The Agreement designates the "Practices" as intended beneficiaries and specifically states they, in addition to ECFA, "may enforce the Employee Covenants set forth in Attachment B"—which includes the covenant not to compete. (Docket No. 12-1, at 10.) Notably, the Agreement states "it is the parties' express intention that this Agreement directly benefit . . . the Practices by . . . (4) protecting the Practices' business, clients and operations." (Docket No. 12-1, at 10.) Therefore, this Court finds that the "Practices" would be third party beneficiaries of the covenant not to compete because they were the "primary" parties in interest and the parties intended to "recognize" them. Clark's citation to Armbruster v. WageWorks, Inc., 953 F. Supp. 2d 1072 (D. Ariz. 2013), is clearly distinguishable because of the express provisions in the Agreement indicating an intention to recognize the Practices as a primary party in interest.
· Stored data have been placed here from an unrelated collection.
-- ==== Sys2Proof/Machine/Delta.lean ====
section
/-! DEFINITION. Delta Builder, `DELTA`, and Chroma Subsampler, `SUBS` (spec/43_delta_subsample.md). -/

namespace Sys2Proof.Machine

open Sys2Proof

/-! ## Delta Builder -/

/-- The checks of spec/43_delta_subsample.md R110. -/
def deltaChecks (a b : Nat) (s : State) : List (Bool × FaultCode) :=
  let ps := s.triple a ++ s.triple b
  let w := (s.plane a).w
  let h := (s.plane a).h
  [(allValid ps && s.mvb.valid, .unwritten), (allTagged [.fullsize] ps, .tag),
   (allSized w h ps && s.mvb.w == w && s.mvb.h == h, .shape)]

/-- The vector number `k` of `MVB`. -/
def MvBuffer.nth (b : MvBuffer) (k : Nat) : MotionVec := b.vec.getD k { dx := 0, dy := 0 }

/-- One output sample (spec/43_delta_subsample.md R110, R111): inside a searched macroblock, target minus the reference
displaced by the macroblock's vector; elsewhere the target's own value. -/
def deltaSample (n : Arith) (mvb : MvBuffer) (reference target : Plane) (x y : Nat) : Sample :=
  match macroblockAt target.w target.h x y with
  | some k =>
    let v := mvb.nth k
    fsub n (target.sample x y) (reference.sample (x + v.dx).toNat (y + v.dy).toNat)
  | none => target.sample x y

/-- The output plane of channel `c`. -/
def deltaPlane (a b c : Nat) (s : State) : Plane :=
  Plane.build (s.plane (b + c)).w (s.plane (b + c)).h .fullsize
    (deltaSample s.arith s.mvb (s.plane (a + c)) (s.plane (b + c)))

/-- The effect of spec/43_delta_subsample.md R110. -/
def deltaEffect (d a b : Nat) (s : State) : State :=
  (s.setTriple d (deltaPlane a b 0 s) (deltaPlane a b 1 s) (deltaPlane a b 2 s)).nextDraw

/-- `DELTA pD, pA, pB`: destination, reference, target. -/
def execDelta (d a b : PlaneReg) (s : State) : Host.Outcome State Fault Refusal :=
  runCommand (.delta d a b) (deltaChecks a b s) (deltaEffect d a b) s

/-! ## Chroma Subsampler -/

/-- The checks of spec/43_delta_subsample.md R114. -/
def subsChecks (a : Nat) (s : State) : List (Bool × FaultCode) :=
  [(allValid [s.plane a], .unwritten), (allTagged [.fullsize] [s.plane a], .tag),
   (multipleOf 2 (s.plane a), .shape)]

/-- The subsampled plane. -/
def subsPlane (s : State) (a : Nat) : Plane :=
  Plane.build ((s.plane a).w / 2) ((s.plane a).h / 2) .downsample fun x y => (s.plane a).sample (2 * x) (2 * y)

/-- The effect of spec/43_delta_subsample.md R114. -/
def subsEffect (d a : Nat) (s : State) : State := s.setPlane d (subsPlane s a)

/-- `SUBS pD, pA`. -/
def execSubs (d a : PlaneReg) (s : State) : Host.Outcome State Fault Refusal :=
  runCommand (.subs d a) (subsChecks a s) (subsEffect d a) s

end Sys2Proof.Machine
end

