-- ==== Sys2Proof/Laws/Wf.lean ====
section
/-! SUPPORT. Each operation on the stores keeps their form (`State.wf`), said once for each operation. -/

namespace Sys2Proof.Machine

open Sys2Proof

/-! ## Planes -/

/-- The last clause of `Plane.wf`, sample by sample. -/
theorem Plane.lt_of_wf {prm : Params} {p : Plane} (h : p.wf prm) : ∀ v ∈ p.data, v.toNat < 2 ^ prm.format.width := by
  simpa using h.2.2.2.2.2

theorem Plane.empty_wf (prm : Params) : Plane.empty.wf prm := by
  simp [Plane.wf, Plane.empty]

/-- A plane built by index is well-formed when its size is and its samples are patterns of the format. -/
theorem Plane.buildIdx_wf {prm : Params} {w h : Nat} (tag : Tag) {f : Nat → Sample} (hw : 1 ≤ w) (hh : 1 ≤ h)
    (hc : w * h ≤ prm.planeCap) (hf : ∀ k < w * h, (f k).toNat < 2 ^ prm.format.width) :
    (Plane.buildIdx w h tag f).wf prm := by
  simpa [Plane.wf, Plane.buildIdx, hw, hh, hc] using hf

theorem Plane.build_wf {prm : Params} {w h : Nat} (tag : Tag) {f : Nat → Nat → Sample} (hw : 1 ≤ w) (hh : 1 ≤ h)
    (hc : w * h ≤ prm.planeCap) (hf : ∀ x y, (f x y).toNat < 2 ^ prm.format.width) :
    (Plane.build w h tag f).wf prm := Plane.buildIdx_wf tag hw hh hc fun _ _ => hf _ _

/-- Every sample of a well-formed plane, inside it or not, is a pattern of the format. -/
theorem Plane.nth_lt {prm : Params} {p : Plane} (h : p.wf prm) (k : Nat) : (p.nth k).toNat < 2 ^ prm.format.width := by
  simp only [Plane.nth, List.getD]
  cases hk : p.data[k]? with
  | none => simp [kPosZero]
  | some v => exact Plane.lt_of_wf h v (List.mem_of_getElem? hk)

theorem Plane.sample_lt {prm : Params} {p : Plane} (h : p.wf prm) (x y : Nat) :
    (p.sample x y).toNat < 2 ^ prm.format.width := Plane.nth_lt h _

/-- The value of a word is a pattern of the format. -/
theorem ffrom_lt (f : SampleFormat) (v : Word) : (ffrom f v).toNat < 2 ^ f.width := by
  cases f
  · have := v.isLt
    simp only [ffrom, SampleFormat.width, BitVec.toNat_setWidth]; omega
  · exact (ffrom .binary64 v).isLt

/-- Loading one more sample of a `LOADING` plane keeps the form. -/
theorem Plane.append_wf {prm : Params} {p : Plane} {v : Sample} (h : p.wf prm) (hl : p.state = .loading)
    (hv : v.toNat < 2 ^ prm.format.width) : (p.append v).wf prm := by
  have hs := Plane.lt_of_wf h
  obtain ⟨hd, hc, -, hload, -, -⟩ := h
  obtain ⟨hw, hh, hf⟩ := hload hl
  refine ⟨by simp [Plane.append, hd], hc, ?_, ?_, ?_, ?_⟩
  rotate_right
  · have hall : ∀ u ∈ p.data ++ [v], u.toNat < 2 ^ prm.format.width := fun u hu =>
      (List.mem_append.mp hu).elim (hs u) fun e => List.mem_singleton.mp e ▸ hv
    simpa only [Plane.append, List.all_eq_true, decide_eq_true_eq] using hall
  all_goals simp only [Plane.append]; split_ifs with hfull
  · simp
  · simp [hl]
  · simp
  · exact fun _ => ⟨hw, hh, by omega⟩
  · exact fun _ => ⟨hw, hh, hfull⟩
  · simp [hl]

/-! ## Buffers -/

theorem MvBuffer.invalidate_wf {b : MvBuffer} (h : b.wf) : MvBuffer.wf { b with valid := false } := h

theorem TokenBuf.invalidate_wf {cap : Nat} {b : TokenBuf} (h : b.wf cap) : TokenBuf.wf cap { b with valid := false } := h

/-! ## The state -/

theorem State.setPlane_wf {s : State} {i : Nat} {p : Plane} (h : s.wf) (hi : i < 32) (hp : p.wf s.params) :
    (s.setPlane i p).wf := by
  obtain ⟨hparams, hplanes, hmvb, htokens, hfault⟩ := h
  refine ⟨hparams, fun k => ?_, hmvb, htokens, hfault⟩
  rw [State.plane_setPlane s _ p hi]
  split
  · exact hp
  · exact hplanes k

theorem State.setMvb_wf {s : State} {b : MvBuffer} (h : s.wf) (hb : b.wf) : (s.setMvb b).wf :=
  ⟨h.1, h.2.1, hb, h.2.2.2⟩

theorem State.countCommand_wf {s : State} (h : s.wf) : s.countCommand.wf := h

theorem State.nextDraw_wf {s : State} (h : s.wf) : s.nextDraw.wf := h

theorem State.raiseFault_wf {s : State} {code : FaultCode} (c : Word) (h : s.wf) (hn : code ≠ .none)
    (hb : code ≠ .backend) : (s.raiseFault code c).wf :=
  ⟨h.1, h.2.1, h.2.2.1, h.2.2.2.1, by simp [State.raiseFault], fun _ => ⟨hn, hb⟩⟩

end Sys2Proof.Machine
end

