/-- The next pattern up is at least one spacing away. -/
theorem le_magUnits_succ {f : SampleFormat} {k s : Nat} (h : IsScale f k s) :
    (s + 1) * 2 ^ k ≤ magUnits f (k * 2 ^ f.fracBits + s + 1) := by
  have hpos : 0 < 2 ^ f.fracBits := by positivity
  obtain hs | hcarry := Nat.lt_or_ge s (2 * 2 ^ f.fracBits)
  · rw [Nat.add_assoc, magUnits_scale ⟨hs, h.2.imp_right (by omega)⟩]
  · obtain rfl : s = 2 * 2 ^ f.fracBits := Nat.le_antisymm h.1 hcarry
    have hnext : IsScale f (k + 1) (2 ^ f.fracBits + 1) := ⟨by omega, .inr (by omega)⟩
    calc (2 * 2 ^ f.fracBits + 1) * 2 ^ k
        ≤ (2 * 2 ^ f.fracBits + 2) * 2 ^ k := Nat.mul_le_mul_right _ (by omega)
      _ = (2 ^ f.fracBits + 1) * 2 ^ (k + 1) := by ring
      _ = magUnits f ((k + 1) * 2 ^ f.fracBits + (2 ^ f.fracBits + 1)) := (magUnits_scale hnext).symm
      _ = magUnits f (k * 2 ^ f.fracBits + 2 * 2 ^ f.fracBits + 1) := by congr 1; ring

theorem magUnits_strictMono (f : SampleFormat) : StrictMono (magUnits f) := by
  refine strictMono_nat_of_lt_succ fun m => ?_
  obtain ⟨k, s, rfl, -, h⟩ := exists_scale f m
  calc magUnits f (k * 2 ^ f.fracBits + s)
      = s * 2 ^ k := magUnits_scale h
    _ < (s + 1) * 2 ^ k := Nat.mul_lt_mul_of_pos_right s.lt_succ_self (by positivity)
    _ ≤ _ := le_magUnits_succ h

@[simp] theorem magUnits_zero (f : SampleFormat) : magUnits f 0 = 0 := magUnits_subnormal (by positivity)

theorem magUnits_infMag (f : SampleFormat) : magUnits f f.infMag = 2 * 2 ^ f.fracBits * 2 ^ f.topExp := by
  rw [f.infMag_eq, magUnits_scale ⟨le_rfl, .inr (by omega)⟩]

/-- The largest finite value. -/
theorem magUnits_infMag_pred (f : SampleFormat) :
    magUnits f (f.infMag - 1) + 2 ^ f.topExp = 2 * 2 ^ f.fracBits * 2 ^ f.topExp := by
  have hpos : 0 < 2 ^ f.fracBits := by positivity
  have hsub : f.infMag - 1 = f.topExp * 2 ^ f.fracBits + (2 * 2 ^ f.fracBits - 1) := by rw [f.infMag_eq]; omega
  rw [hsub, magUnits_scale ⟨by omega, .inr (by omega)⟩, ← Nat.succ_mul]
  congr 1; omega

/-! ## Rounding to an integer -/

/-- `roundEven` goes to the even integer where it is off by one half. -/
theorem roundEven_even_of_tie {num den : Nat} (h : 0 < den)
    (tie : 2 * (roundEven num den * den) = 2 * num + den ∨ 2 * num = 2 * (roundEven num den * den) + den) :
    roundEven num den % 2 = 0 := by
  have hm := Nat.mod_lt num h
  have hd := Nat.div_add_mod' num den
  have hsucc : (num / den + 1) * den = num / den * den + den := by ring
  revert tie
  unfold roundEven
  simp only
  split_ifs <;> intro tie <;> omega

/-- `roundAway` is off by at most half upwards and by less than half downwards. -/
theorem roundAway_near (num : Nat) {den : Nat} (h : 0 < den) :
    2 * (roundAway num den * den) ≤ 2 * num + den ∧ 2 * num < 2 * (roundAway num den * den) + den := by
  have hm := Nat.mod_lt (2 * num + den) (show 0 < 2 * den by omega)
  have hd := Nat.div_add_mod' (2 * num + den) (2 * den)
  have e : roundAway num den * (2 * den) = 2 * (roundAway num den * den) := by ring
  unfold roundAway at *
  omega

/-! ## Rounding to a magnitude pattern -/

/-- The magnitude pattern that `roundMag` cuts off at infinity. -/
def roundMagUnbounded (f : SampleFormat) (num den : Nat) : Nat :=
  let k := Nat.log2 (num / den) - f.fracBits
  k * 2 ^ f.fracBits + roundEven num (den * 2 ^ k)

theorem roundMag_eq_min (f : SampleFormat) (num den : Nat) :
    roundMag f num den = min (roundMagUnbounded f num den) f.infMag := rfl

/-- `num/den` lies below the top of the range with spacing `2^k`, and not below its bottom unless `k = 0`. -/
theorem spacing_bounds (f : SampleFormat) (num : Nat) {den k : Nat} (h : 0 < den)
    (hk : k = Nat.log2 (num / den) - f.fracBits) :
    num < 2 * 2 ^ f.fracBits * (den * 2 ^ k) ∧ (k = 0 ∨ 2 ^ f.fracBits * (den * 2 ^ k) ≤ num) := by
  constructor
  · have hlog : num / den < 2 ^ (f.fracBits + 1 + k) :=
      Nat.lt_log2_self.trans_le (Nat.pow_le_pow_right (by decide) (by omega))
    calc num < 2 ^ (f.fracBits + 1 + k) * den := (Nat.div_lt_iff_lt_mul h).1 hlog
      _ = 2 * 2 ^ f.fracBits * (den * 2 ^ k) := by ring
  · refine k.eq_zero_or_pos.imp_right fun hpos => ?_
    have hq : num / den ≠ 0 := by rintro h0; simp [h0, Nat.log2_zero] at hk; omega
    have hlog : 2 ^ (f.fracBits + k) ≤ num / den := by
      rw [show f.fracBits + k = Nat.log2 (num / den) by omega]; exact Nat.log2_self_le hq
    calc 2 ^ f.fracBits * (den * 2 ^ k) = 2 ^ (f.fracBits + k) * den := by ring
      _ ≤ num := (Nat.le_div_iff_mul_le h).1 hlog

/-- The rounded pattern as a number of spacings. -/
theorem roundMagUnbounded_scale (f : SampleFormat) (num : Nat) {den : Nat} (h : 0 < den) :
    ∃ k s, roundMagUnbounded f num den = k * 2 ^ f.fracBits + s ∧ s = roundEven num (den * 2 ^ k) ∧ IsScale f k s ∧
      (k = 0 ∨ 2 ^ f.fracBits * (den * 2 ^ k) ≤ num) := by
  obtain ⟨hup, hlow⟩ := spacing_bounds f num h rfl
  refine ⟨_, _, rfl, rfl, ?_, hlow⟩
  generalize Nat.log2 (num / den) - f.fracBits = k at *
  have hD : 0 < den * 2 ^ k := by positivity
  generalize den * 2 ^ k = D at *
  obtain ⟨hle, hge⟩ := roundEven_near num hD
  constructor
  · by_contra hgt
    have : (2 * 2 ^ f.fracBits + 1) * D ≤ roundEven num D * D := Nat.mul_le_mul_right _ (by omega)
    rw [Nat.succ_mul] at this; omega
  · refine hlow.imp_right fun hlow => ?_
    by_contra hlt
    have : (roundEven num D + 1) * D ≤ 2 ^ f.fracBits * D := Nat.mul_le_mul_right _ (by omega)
    rw [Nat.succ_mul] at this; omega

/-- How far `m` is from `num/den`, times `den`. -/
def magDist (f : SampleFormat) (num den m : Nat) : Nat := ((den * magUnits f m : Nat) - (num : Int)).natAbs
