-- ==== Sys2Proof/WellFormed.lean ====
section
/-! DEFINITION. Which terms of Instr are commands of the block. Every field but one has exactly the width its
encoding gives it, so that every value is a command; the payload of `ENC.ENCODE` is a list, and its length has to fit
the 16-bit field `L` (spec/30_encoding.md R61, format P; spec/20_memory.md R40, `L` ≤ 65535). -/

namespace Sys2Proof

/-- The instruction has an encoding: the payload of `ENC.ENCODE` has at most 65535 bytes. -/
def WellFormed : Instr → Bool
  | .crcInit => true
  | .crcByte _ => true
  | .crcRead => true
  | .symEnc _ => true
  | .symDec _ => true
  | .encConfigure _ => true
  | .encValid => true
  | .encEncode payload => decide (payload.length ≤ 65535)
  | .decConfigure _ => true
  | .decValid => true
  | .decFeed _ _ => true
  | .decReset => true
  | .decStats => true
  | .decConfig => true
  | .decSetcb _ _ => true

end Sys2Proof
end

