/-- A stored byte with an event finalizes the frame; the fifth byte never does, as a frame has nine at least. -/
theorem Decoder.afterByte_of_event {d : Decoder} {e : Delivery} (event : d.afterByte.2 = some e) :
    d.afterByte = d.finalize := by
  rcases d.afterByte_cases with ⟨-, -, rejected⟩ | ⟨fifth, -, parsed⟩ | ⟨-, -, sized⟩ | ⟨-, -, stored⟩
  · rw [rejected] at event; cases event
  · rw [parsed] at event
    rw [Decoder.checkSize_of_event event] at event
    obtain ⟨payload, frame, -⟩ := Decoder.finalize_of_event event
    have size := congrArg List.length frame
    rw [Decoder.acceptLength_fb, fifth, wireFrame_length] at size
    omega
  · rw [sized] at event ⊢
    exact Decoder.checkSize_of_event event
  · rw [stored] at event; cases event

/-- A change with an event is the accepted space that completes the frame of a payload within the cap. -/
theorem Decoder.feed_of_event {d : Decoder} {l : LightLevel} {t : Duration} {e : Delivery}
    (event : (d.feed l t).2 = some e) :
    l = .off ∧ d.state = .readSpace ∧ ∃ payload, d.fb ++ [completedByte d] = wireFrame d.cfg payload
      ∧ payload.length ≤ d.cfg.maxPayloadBytes.toNat
      ∧ d.feed l t = (clearedDecoder d .idle (d.stats.bump .framesDecoded), (storeByte d).deliveryOf payload.length) := by
  by_cases valid : d.valid = true
  swap
  · rw [Decoder.feed_of_invalid (Bool.eq_false_iff.2 valid)] at event; cases event
  by_cases invalid : timingInvalid d.cfg t = true
  · rw [Decoder.feed_of_timingInvalid valid invalid] at event; cases event
  have timed : timingInvalid d.cfg t = false := Bool.eq_false_iff.2 invalid
  cases reading : d.state with
  | idle => rw [Decoder.feed_of_idle valid timed reading] at event; cases event
  | waitSpace => rw [Decoder.feed_of_waitSpace valid timed reading] at event; cases event
  | readMark => rw [Decoder.feed_of_readMark valid timed reading] at event; cases event
  | readSpace =>
    by_cases accepted : AcceptedSpace d.cfg (levelCode l) t
    swap
    · rw [Decoder.feed_of_rejectedSpace valid timed reading accepted] at event; cases event
    obtain rfl : l = .off := levelCode_eq_zero.1 accepted.1
    by_cases last : d.bitsFilled = 6
    swap
    · rw [Decoder.feed_of_notLast valid timed reading accepted last] at event; cases event
    by_cases room : d.fb.length < 521
    swap
    · rw [Decoder.feed_of_full valid timed reading accepted last (Nat.le_of_not_lt room)] at event; cases event
    have after : (storeByte d).afterByte = ((storeByte d).afterByte.1, (storeByte d).afterByte.2) := rfl
    rw [Decoder.feed_of_afterByte valid timed reading accepted last room after] at event
    have finalized := Decoder.afterByte_of_event event
    rw [finalized] at event
    obtain ⟨payload, frame, le, success⟩ := Decoder.finalize_of_event event
    refine ⟨rfl, rfl, payload, frame, le, ?_⟩
    rw [Decoder.feed_of_afterByte valid timed reading accepted last room (finalized.trans success),
      Decoder.backToReadMark_of_idle rfl]
    rfl

/-- Settles O57: among an operation's outputs a delivery is its event, which only `DEC.FEED` has; `Decoder.feed_of_event` says
from which frame. -/
theorem deliveredFrameIsAuthentic : Obligations.DeliveredFrameIsAuthentic := by
  unfold Obligations.DeliveredFrameIsAuthentic
  rintro i s t e done ⟨more, outs, mem⟩
  obtain rfl := eq_afterOp_of_exec done
  obtain rfl : outputsOf i s = more := List.append_cancel_left outs
  have event : eventOf i s.dec = some e := by simpa [outputsOf] using mem
  obtain ⟨l, t, rfl, fedEvent⟩ := eventOf_eq_some event
  obtain ⟨rfl, reading, payload, frame, le, fed⟩ := Decoder.feed_of_event fedEvent
  have delivery : (storeByte s.dec).deliveryOf payload.length = some e := by rwa [fed] at fedEvent
  rw [Decoder.deliveryOf_of_wireFrame (d := storeByte s.dec) frame, Option.ite_none_right_eq_some,
    Option.some.injEq] at delivery
  obtain ⟨callback, rfl⟩ := delivery
  refine ⟨⟨t, rfl⟩, reading, callback, rfl, rfl, le, frame, ?counted⟩
  case counted =>
    rw [afterOp, decAfter_decFeed_levelCode, fed]
    rfl
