-- ==== Sys2Proof/Machine/Dispatch.lean ====
section
/-! DEFINITION. The dispatch: one arm per constructor of `Instr`. -/

namespace Sys2Proof.Machine

def exec (i : Instr) (s : State) : Host.Outcome State Fault Refusal :=
  match i with
  -- datagram records
  | .sbm tgt px => Sys2Proof.Machine.execSbm tgt px s
  | .sbs tgt p => Sys2Proof.Machine.execSbs tgt p s
  | .rsv2 tgt => Sys2Proof.Machine.execRsv2 tgt s
  | .sbma tgt px => Sys2Proof.Machine.execSbma tgt px s
  | .rsv4 tgt => Sys2Proof.Machine.execRsv4 tgt s
  | .unrec cmd tgt => Sys2Proof.Machine.execUnrec cmd tgt s
  -- control messages
  | .ssm idx m => Sys2Proof.Machine.execSsm idx m s
  | .sem delta => Sys2Proof.Machine.execSem delta s
  -- bit encoder
  | .encodeBit b => Sys2Proof.Machine.execEncodeBit b s
  | .encodeByte v => Sys2Proof.Machine.execEncodeByte v s
  | .construct j => Sys2Proof.Machine.execConstruct j s
  | .flush a j => Sys2Proof.Machine.execFlush a j s
  | .writeColor a j p => Sys2Proof.Machine.execWriteColor a j p s
  -- colour datapath
  | .b2f c => Sys2Proof.Machine.execB2f c s
  | .rgbaNew r g b a => Sys2Proof.Machine.execRgbaNew r g b a s
  | .rgbaNewPremultiplied r g b a => Sys2Proof.Machine.execRgbaNewPremultiplied r g b a s
  | .fromRgb8 p => Sys2Proof.Machine.execFromRgb8 p s
  | .blendOver fg bg => Sys2Proof.Machine.execBlendOver fg bg s
  | .toByte x => Sys2Proof.Machine.execToByte x s
  | .toRgb8 v => Sys2Proof.Machine.execToRgb8 v s
  -- render
  | .renderStrip a j => Sys2Proof.Machine.execRenderStrip a j s
  -- transmission controller
  | .txStart t => Sys2Proof.Machine.execTxStart t s
  | .txLock => Sys2Proof.Machine.execTxLock s
  | .txRender => Sys2Proof.Machine.execTxRender s
  | .txUnlock => Sys2Proof.Machine.execTxUnlock s
  | .txSubmit => Sys2Proof.Machine.execTxSubmit s
  | .txComplete ok t => Sys2Proof.Machine.execTxComplete ok t s
  | .txWaitcalc t => Sys2Proof.Machine.execTxWaitcalc t s
  | .txWake t => Sys2Proof.Machine.execTxWake t s
  -- lock
  | .acquire a => Sys2Proof.Machine.execAcquire a s
  | .release a => Sys2Proof.Machine.execRelease a s
  -- ingestion port
  | .ingReceive bytes => Sys2Proof.Machine.execIngReceive bytes s
  | .ingLock => Sys2Proof.Machine.execIngLock s
  | .ingParse => Sys2Proof.Machine.execIngParse s
  | .ingUnlock => Sys2Proof.Machine.execIngUnlock s
  -- control port and effect selector
  | .ctlReceive bytes => Sys2Proof.Machine.execCtlReceive bytes s
  | .ctlLock => Sys2Proof.Machine.execCtlLock s
  | .ctlUnlock => Sys2Proof.Machine.execCtlUnlock s
  | .nextEffect a => Sys2Proof.Machine.execNextEffect a s
  | .prevEffect a => Sys2Proof.Machine.execPrevEffect a s
  | .setEffect a k => Sys2Proof.Machine.execSetEffect a k s
  | .currentEffect a => Sys2Proof.Machine.execCurrentEffect a s

end Sys2Proof.Machine
end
Regarding what entities are considered "Practices", the Agreement states:
These entities, in conjunction with various affiliated offices located throughout the United States; include Eye Care for Animals 1, Inc.; Eye Care for Animals 2, LLC . . . and other future entities to which ECFA may elect to furnish and lease employees and/or provide employee services ("Practices.")(Docket No. 12-1, at 2.) KECFA is wholly owned by Eye Care for Animals 2, LLC (ECA). (Docket No. 12-2, at 2.) Furthermore, Clark was furnished and leased to KECFA by ECFA. Accordingly, the Court finds that KECFA is a "Practice" and, as a result, a third party beneficiary of the Agreement.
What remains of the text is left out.